The results presented here indicate that signatures of positive selection identified following two different methodological frameworks concentrate on different parts of the human PIN: When interrogating mammal divergence data, we observe that positive selection had a greater impact on genes with a lower network centrality, whereas recent, human-specific positive selection (as inferred from polymorphism data) has targeted preferentially genes occupying more central positions in the network. These patterns are independent of several potentially confounding factors (fig. 4).

Fig. 4.—

Fig. 4.—

Comparison of the impact of natural selection between essential and nonessential genes. We performed a Mann–Whitney test to compare the selection scores between genes that are lethal (essential, in yellow) and viable (nonessential, in green) when knocked out in mice (data from the Mouse Genome Database [Bult et al. 2008]; “MRK_Ensembl_Pheno.rpt” file downloaded on October 7, 2010). ZF and 2Δscores were used to estimate the likelihood of positive selection in human populations and in mammals, respectively. DAF, NI, and ω were used to estimate the impact of purifying selection in recent human populations, in the human lineage, and in mammals, respectively. Lower DAF and ω indicate higher evolutionary constraint estimated from polymorphism and divergence data, respectively, whereas high NI scores indicate higher evolutionary constraint estimated from both polymorphism and divergence data. In order to put all the scores within the same scale, the mean standardized scores are plotted (standardized scores were calculated by subtracting the mean and dividing by the standard deviation). Significant differences between lethal and viable genes pairs are marked with asterisks. *P < 0.05; **P < 0.01; ***P < 0.001.

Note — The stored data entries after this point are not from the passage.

-- ==== Sys2Proof/Laws/State.lean ====
section
/-! SUPPORT. For each named update of the state, what it leaves in every field; each true by definition. -/

namespace Sys2Proof.Machine

/-! ### emit -/

@[simp] theorem emit_oscActive (e : Event) (s : State) :
    (emit e s).oscActive = s.oscActive := rfl

@[simp] theorem emit_oscWave (e : Event) (s : State) :
    (emit e s).oscWave = s.oscWave := rfl

@[simp] theorem emit_oscPhase (e : Event) (s : State) :
    (emit e s).oscPhase = s.oscPhase := rfl

@[simp] theorem emit_oscInc (e : Event) (s : State) :
    (emit e s).oscInc = s.oscInc := rfl

@[simp] theorem emit_oscAmp (e : Event) (s : State) :
    (emit e s).oscAmp = s.oscAmp := rfl

@[simp] theorem emit_rxState (e : Event) (s : State) :
    (emit e s).rxState = s.rxState := rfl

@[simp] theorem emit_frState (e : Event) (s : State) :
    (emit e s).frState = s.frState := rfl

@[simp] theorem emit_rxp (e : Event) (s : State) :
    (emit e s).rxp = s.rxp := rfl

@[simp] theorem emit_smpp (e : Event) (s : State) :
    (emit e s).smpp = s.smpp := rfl

@[simp] theorem emit_gie (e : Event) (s : State) :
    (emit e s).gie = s.gie := rfl

@[simp] theorem emit_ten (e : Event) (s : State) :
    (emit e s).ten = s.ten := rfl

@[simp] theorem emit_tblValid (e : Event) (s : State) :
    (emit e s).tblValid = s.tblValid := rfl

@[simp] theorem emit_cs (e : Event) (s : State) :
    (emit e s).cs = s.cs := rfl

@[simp] theorem emit_count (e : Event) (s : State) :
    (emit e s).count = s.count := rfl

@[simp] theorem emit_cnt (e : Event) (s : State) :
    (emit e s).cnt = s.cnt := rfl

@[simp] theorem emit_q (e : Event) (s : State) :
    (emit e s).q = s.q := rfl

@[simp] theorem emit_widx (e : Event) (s : State) :
    (emit e s).widx = s.widx := rfl

@[simp] theorem emit_ridx (e : Event) (s : State) :
    (emit e s).ridx = s.ridx := rfl

@[simp] theorem emit_wt (e : Event) (s : State) :
    (emit e s).wt = s.wt := rfl

@[simp] theorem emit_rxdata (e : Event) (s : State) :
    (emit e s).rxdata = s.rxdata := rfl

@[simp] theorem emit_frSample (e : Event) (s : State) :
    (emit e s).frSample = s.frSample := rfl

@[simp] theorem emit_out (e : Event) (s : State) :
    (emit e s).out = s.out ++ [e] := rfl

@[simp] theorem emit_hostOut (e : Event) (s : State) :
    (emit e s).hostOut = s.hostOut := rfl

@[simp] theorem emit_epoch (e : Event) (s : State) :
    (emit e s).epoch = s.epoch := rfl

@[simp] theorem emit_format (e : Event) (s : State) :
    (emit e s).format = s.format := rfl

@[simp] theorem emit_input (e : Event) (s : State) :
    (emit e s).input = s.input := rfl

/-! ### returnToHost -/

@[simp] theorem returnToHost_oscActive (v : Word24) (s : State) :
    (returnToHost v s).oscActive = s.oscActive := rfl

@[simp] theorem returnToHost_oscWave (v : Word24) (s : State) :
    (returnToHost v s).oscWave = s.oscWave := rfl

@[simp] theorem returnToHost_oscPhase (v : Word24) (s : State) :
    (returnToHost v s).oscPhase = s.oscPhase := rfl

@[simp] theorem returnToHost_oscInc (v : Word24) (s : State) :
    (returnToHost v s).oscInc = s.oscInc := rfl

@[simp] theorem returnToHost_oscAmp (v : Word24) (s : State) :
    (returnToHost v s).oscAmp = s.oscAmp := rfl

@[simp] theorem returnToHost_rxState (v : Word24) (s : State) :
    (returnToHost v s).rxState = s.rxState := rfl

@[simp] theorem returnToHost_frState (v : Word24) (s : State) :
    (returnToHost v s).frState = s.frState := rfl

@[simp] theorem returnToHost_rxp (v : Word24) (s : State) :
    (returnToHost v s).rxp = s.rxp := rfl

@[simp] theorem returnToHost_smpp (v : Word24) (s : State) :
    (returnToHost v s).smpp = s.smpp := rfl

@[simp] theorem returnToHost_gie (v : Word24) (s : State) :
    (returnToHost v s).gie = s.gie := rfl

@[simp] theorem returnToHost_ten (v : Word24) (s : State) :
    (returnToHost v s).ten = s.ten := rfl

@[simp] theorem returnToHost_tblValid (v : Word24) (s : State) :
    (returnToHost v s).tblValid = s.tblValid := rfl

@[simp] theorem returnToHost_cs (v : Word24) (s : State) :
    (returnToHost v s).cs = s.cs := rfl

@[simp] theorem returnToHost_count (v : Word24) (s : State) :
    (returnToHost v s).count = s.count := rfl

@[simp] theorem returnToHost_cnt (v : Word24) (s : State) :
    (returnToHost v s).cnt = s.cnt := rfl

@[simp] theorem returnToHost_q (v : Word24) (s : State) :
    (returnToHost v s).q = s.q := rfl

@[simp] theorem returnToHost_widx (v : Word24) (s : State) :
    (returnToHost v s).widx = s.widx := rfl

@[simp] theorem returnToHost_ridx (v : Word24) (s : State) :
    (returnToHost v s).ridx = s.ridx := rfl

@[simp] theorem returnToHost_wt (v : Word24) (s : State) :
    (returnToHost v s).wt = s.wt := rfl

@[simp] theorem returnToHost_rxdata (v : Word24) (s : State) :
    (returnToHost v s).rxdata = s.rxdata := rfl

@[simp] theorem returnToHost_frSample (v : Word24) (s : State) :
    (returnToHost v s).frSample = s.frSample := rfl

@[simp] theorem returnToHost_out (v : Word24) (s : State) :
    (returnToHost v s).out = s.out := rfl

@[simp] theorem returnToHost_hostOut (v : Word24) (s : State) :
    (returnToHost v s).hostOut = s.hostOut ++ [v] := rfl

@[simp] theorem returnToHost_epoch (v : Word24) (s : State) :
    (returnToHost v s).epoch = s.epoch := rfl

@[simp] theorem returnToHost_format (v : Word24) (s : State) :
    (returnToHost v s).format = s.format := rfl

@[simp] theorem returnToHost_input (v : Word24) (s : State) :
    (returnToHost v s).input = s.input := rfl

/-! ### writeSlot -/

@[simp] theorem writeSlot_oscActive (i : Fin Config.cap) (f : SlotField) (b : Byte) (s : State) :
    (writeSlot i f b s).oscActive = s.oscActive := rfl

@[simp] theorem writeSlot_oscWave (i : Fin Config.cap) (f : SlotField) (b : Byte) (s : State) :
    (writeSlot i f b s).oscWave = s.oscWave := rfl

@[simp] theorem writeSlot_oscPhase (i : Fin Config.cap) (f : SlotField) (b : Byte) (s : State) :
    (writeSlot i f b s).oscPhase = s.oscPhase := rfl

@[simp] theorem writeSlot_oscInc (i : Fin Config.cap) (f : SlotField) (b : Byte) (s : State) :
    (writeSlot i f b s).oscInc = s.oscInc := rfl

@[simp] theorem writeSlot_oscAmp (i : Fin Config.cap) (f : SlotField) (b : Byte) (s : State) :
    (writeSlot i f b s).oscAmp = s.oscAmp := rfl

@[simp] theorem writeSlot_rxState (i : Fin Config.cap) (f : SlotField) (b : Byte) (s : State) :
    (writeSlot i f b s).rxState = s.rxState := rfl

@[simp] theorem writeSlot_frState (i : Fin Config.cap) (f : SlotField) (b : Byte) (s : State) :
    (writeSlot i f b s).frState = s.frState := rfl

@[simp] theorem writeSlot_rxp (i : Fin Config.cap) (f : SlotField) (b : Byte) (s : State) :
    (writeSlot i f b s).rxp = s.rxp := rfl

@[simp] theorem writeSlot_smpp (i : Fin Config.cap) (f : SlotField) (b : Byte) (s : State) :
    (writeSlot i f b s).smpp = s.smpp := rfl

@[simp] theorem writeSlot_gie (i : Fin Config.cap) (f : SlotField) (b : Byte) (s : State) :
    (writeSlot i f b s).gie = s.gie := rfl

@[simp] theorem writeSlot_ten (i : Fin Config.cap) (f : SlotField) (b : Byte) (s : State) :
    (writeSlot i f b s).ten = s.ten := rfl

@[simp] theorem writeSlot_tblValid (i : Fin Config.cap) (f : SlotField) (b : Byte) (s : State) :
    (writeSlot i f b s).tblValid = s.tblValid := rfl

@[simp] theorem writeSlot_cs (i : Fin Config.cap) (f : SlotField) (b : Byte) (s : State) :
    (writeSlot i f b s).cs = s.cs := rfl

@[simp] theorem writeSlot_count (i : Fin Config.cap) (f : SlotField) (b : Byte) (s : State) :
    (writeSlot i f b s).count = s.count := rfl

@[simp] theorem writeSlot_cnt (i : Fin Config.cap) (f : SlotField) (b : Byte) (s : State) :
    (writeSlot i f b s).cnt = s.cnt := rfl

@[simp] theorem writeSlot_q (i : Fin Config.cap) (f : SlotField) (b : Byte) (s : State) :
    (writeSlot i f b s).q = s.q.write (slotAddr i f) b := rfl

@[simp] theorem writeSlot_widx (i : Fin Config.cap) (f : SlotField) (b : Byte) (s : State) :
    (writeSlot i f b s).widx = s.widx := rfl

@[simp] theorem writeSlot_ridx (i : Fin Config.cap) (f : SlotField) (b : Byte) (s : State) :
    (writeSlot i f b s).ridx = s.ridx := rfl

@[simp] theorem writeSlot_wt (i : Fin Config.cap) (f : SlotField) (b : Byte) (s : State) :
    (writeSlot i f b s).wt = s.wt := rfl

@[simp] theorem writeSlot_rxdata (i : Fin Config.cap) (f : SlotField) (b : Byte) (s : State) :
    (writeSlot i f b s).rxdata = s.rxdata := rfl

@[simp] theorem writeSlot_frSample (i : Fin Config.cap) (f : SlotField) (b : Byte) (s : State) :
    (writeSlot i f b s).frSample = s.frSample := rfl

@[simp] theorem writeSlot_out (i : Fin Config.cap) (f : SlotField) (b : Byte) (s : State) :
    (writeSlot i f b s).out = s.out := rfl

@[simp] theorem writeSlot_hostOut (i : Fin Config.cap) (f : SlotField) (b : Byte) (s : State) :
    (writeSlot i f b s).hostOut = s.hostOut := rfl

@[simp] theorem writeSlot_epoch (i : Fin Config.cap) (f : SlotField) (b : Byte) (s : State) :
    (writeSlot i f b s).epoch = s.epoch := rfl

@[simp] theorem writeSlot_format (i : Fin Config.cap) (f : SlotField) (b : Byte) (s : State) :
    (writeSlot i f b s).format = s.format := rfl

@[simp] theorem writeSlot_input (i : Fin Config.cap) (f : SlotField) (b : Byte) (s : State) :
    (writeSlot i f b s).input = s.input := rfl

/-! ### place -/

@[simp] theorem place_oscActive (f : Format) (bs : List Byte) (s : State) :
    (place f bs s).oscActive = s.oscActive := rfl

@[simp] theorem place_oscWave (f : Format) (bs : List Byte) (s : State) :
    (place f bs s).oscWave = s.oscWave := rfl

@[simp] theorem place_oscPhase (f : Format) (bs : List Byte) (s : State) :
    (place f bs s).oscPhase = s.oscPhase := rfl

@[simp] theorem place_oscInc (f : Format) (bs : List Byte) (s : State) :
    (place f bs s).oscInc = s.oscInc := rfl

@[simp] theorem place_oscAmp (f : Format) (bs : List Byte) (s : State) :
    (place f bs s).oscAmp = s.oscAmp := rfl

@[simp] theorem place_rxState (f : Format) (bs : List Byte) (s : State) :
    (place f bs s).rxState = s.rxState := rfl

@[simp] theorem place_frState (f : Format) (bs : List Byte) (s : State) :
    (place f bs s).frState = s.frState := rfl

@[simp] theorem place_rxp (f : Format) (bs : List Byte) (s : State) :
    (place f bs s).rxp = s.rxp := rfl

@[simp] theorem place_smpp (f : Format) (bs : List Byte) (s : State) :
    (place f bs s).smpp = s.smpp := rfl

@[simp] theorem place_gie (f : Format) (bs : List Byte) (s : State) :
    (place f bs s).gie = s.gie := rfl

@[simp] theorem place_ten (f : Format) (bs : List Byte) (s : State) :
    (place f bs s).ten = s.ten := rfl

@[simp] theorem place_tblValid (f : Format) (bs : List Byte) (s : State) :
    (place f bs s).tblValid = s.tblValid := rfl

@[simp] theorem place_cs (f : Format) (bs : List Byte) (s : State) :
    (place f bs s).cs = s.cs := rfl

@[simp] theorem place_count (f : Format) (bs : List Byte) (s : State) :
    (place f bs s).count = s.count := rfl

@[simp] theorem place_cnt (f : Format) (bs : List Byte) (s : State) :
    (place f bs s).cnt = s.cnt := rfl

@[simp] theorem place_q (f : Format) (bs : List Byte) (s : State) :
    (place f bs s).q = s.q := rfl

@[simp] theorem place_widx (f : Format) (bs : List Byte) (s : State) :
    (place f bs s).widx = s.widx := rfl

@[simp] theorem place_ridx (f : Format) (bs : List Byte) (s : State) :
    (place f bs s).ridx = s.ridx := rfl

@[simp] theorem place_wt (f : Format) (bs : List Byte) (s : State) :
    (place f bs s).wt = s.wt := rfl

@[simp] theorem place_rxdata (f : Format) (bs : List Byte) (s : State) :
    (place f bs s).rxdata = s.rxdata := rfl

@[simp] theorem place_frSample (f : Format) (bs : List Byte) (s : State) :
    (place f bs s).frSample = s.frSample := rfl

@[simp] theorem place_out (f : Format) (bs : List Byte) (s : State) :
    (place f bs s).out = s.out := rfl

@[simp] theorem place_hostOut (f : Format) (bs : List Byte) (s : State) :
    (place f bs s).hostOut = s.hostOut := rfl

@[simp] theorem place_epoch (f : Format) (bs : List Byte) (s : State) :
    (place f bs s).epoch = s.epoch := rfl

@[simp] theorem place_format (f : Format) (bs : List Byte) (s : State) :
    (place f bs s).format = f := rfl

@[simp] theorem place_input (f : Format) (bs : List Byte) (s : State) :
    (place f bs s).input = bs := rfl

end Sys2Proof.Machine
end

The signatures of adaptation detected in this study through either a comparative genomics or population genetics approach might correspond to different kinds of changes at the sequence level, a problem with no obvious solution. The maximum-likelihood test used to detect positive selection using divergence data is powerful only in situations in which the gene has experienced recurrent selection events at the coding sequence; adaptation at regulatory sites, however, cannot be detected using this method. Therefore, positive selection during mammal evolution, as inferred here, should be viewed as sequence adaptations that alter the function of proteins recurrently across the mammalian phylogeny. Indeed, the M7 versus M8 test (Nielsen and Yang 1998) will detect an excess, in number, of nonsynonymous substitutions among species; the signal is therefore driven by recurring directional selection. As suggested before (Kim et al. 2007), the interactome periphery may functionally correspond to the cellular periphery (Mi et al. 2013). Indeed, our Gene Ontology enrichment analysis demonstrated that the extracellular region is enriched in proteins encoded by genes showing signals of positive selection in mammals (P = 0.0164 after FDR multiple testing correction; supplementary table S9, Supplementary Material online). Gene products acting at the cell periphery are likely to be more exposed to pathogens than genes within the cell, making more likely Red Queen dynamics (Liow et al. 2011) to affect the evolution of peripheral genes.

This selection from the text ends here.